### [ABOUT THIS EXERCISE]
Your task is to repeat exactly the lines below between the line holding "Sys2Proof.Machine.execResetProper pins s" and the line holding "Sys2Proof.Machine.execRefEdge moment s", inclusive, and only those.

══ LISTED ENTRIES ══

-- ==== Sys2Proof/Machine/Dispatch.lean ====
section
/-! DEFINITION. One arm per command: the command's meaning. -/

namespace Sys2Proof.Machine

open Sys2Proof

def exec (i : Instr) (s : State) : Host.Outcome State Fault Refusal :=
  match i with
  | .read addr lines tag => Sys2Proof.Machine.execRead addr lines tag s
  | .write addr data check => Sys2Proof.Machine.execWrite addr data check s
  | .readCompletion => Sys2Proof.Machine.execReadCompletion s
  | .configure num args => Sys2Proof.Machine.execConfigure num args s
  | .start num target mode => Sys2Proof.Machine.execStart num target mode s
  | .stop num => Sys2Proof.Machine.execStop num s
  | .setTarget num target => Sys2Proof.Machine.execSetTarget num target s
  | .setControl num args => Sys2Proof.Machine.execSetControl num args s
  | .dump num => Sys2Proof.Machine.execDump num s
  | .holdOpen num => Sys2Proof.Machine.execHoldOpen num s
  | .holdClose num => Sys2Proof.Machine.execHoldClose num s
  | .release num hold => Sys2Proof.Machine.execRelease num hold s
  | .dumpHold num hold => Sys2Proof.Machine.execDumpHold num hold s
  | .clearFaults num kinds => Sys2Proof.Machine.execClearFaults num kinds s
  | .resetEngine num => Sys2Proof.Machine.execResetEngine num s
  | .resetPart num resample => Sys2Proof.Machine.execResetPart num resample s
  | .resetProper pins => Sys2Proof.Machine.execResetProper pins s
  | .powerOn pins => Sys2Proof.Machine.execPowerOn pins s
  | .resetPin edge => Sys2Proof.Machine.execResetPin edge s
  | .calibrationAttempt passed count => Sys2Proof.Machine.execCalibrationAttempt passed count s
  | .refEdge moment => Sys2Proof.Machine.execRefEdge moment s
  | .refLost moment => Sys2Proof.Machine.execRefLost moment s
  | .generatedTick moment => Sys2Proof.Machine.execGeneratedTick moment s
  | .slotTimeout => Sys2Proof.Machine.execSlotTimeout s
  | .stallExpired => Sys2Proof.Machine.execStallExpired s
  | .freezeLimit => Sys2Proof.Machine.execFreezeLimit s
  | .blinkPhase => Sys2Proof.Machine.execBlinkPhase s
  | .dumpPress => Sys2Proof.Machine.execDumpPress s
  | .holdPress => Sys2Proof.Machine.execHoldPress s
  | .releasePress => Sys2Proof.Machine.execReleasePress s
  | .consoleSample line high => Sys2Proof.Machine.execConsoleSample line high s

end Sys2Proof.Machine
end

═══

### [ANSWER AREA]
  | .resetProper pins => Sys2Proof.Machine.execResetProper pins s
  | .powerOn pins => Sys2Proof.Machine.execPowerOn pins s
  | .resetPin edge => Sys2Proof.Machine.execResetPin edge s
  | .calibrationAttempt passed count => Sys2Proof.Machine.execCalibrationAttempt passed count s
  | .refEdge moment => Sys2Proof.Machine.execRefEdge moment s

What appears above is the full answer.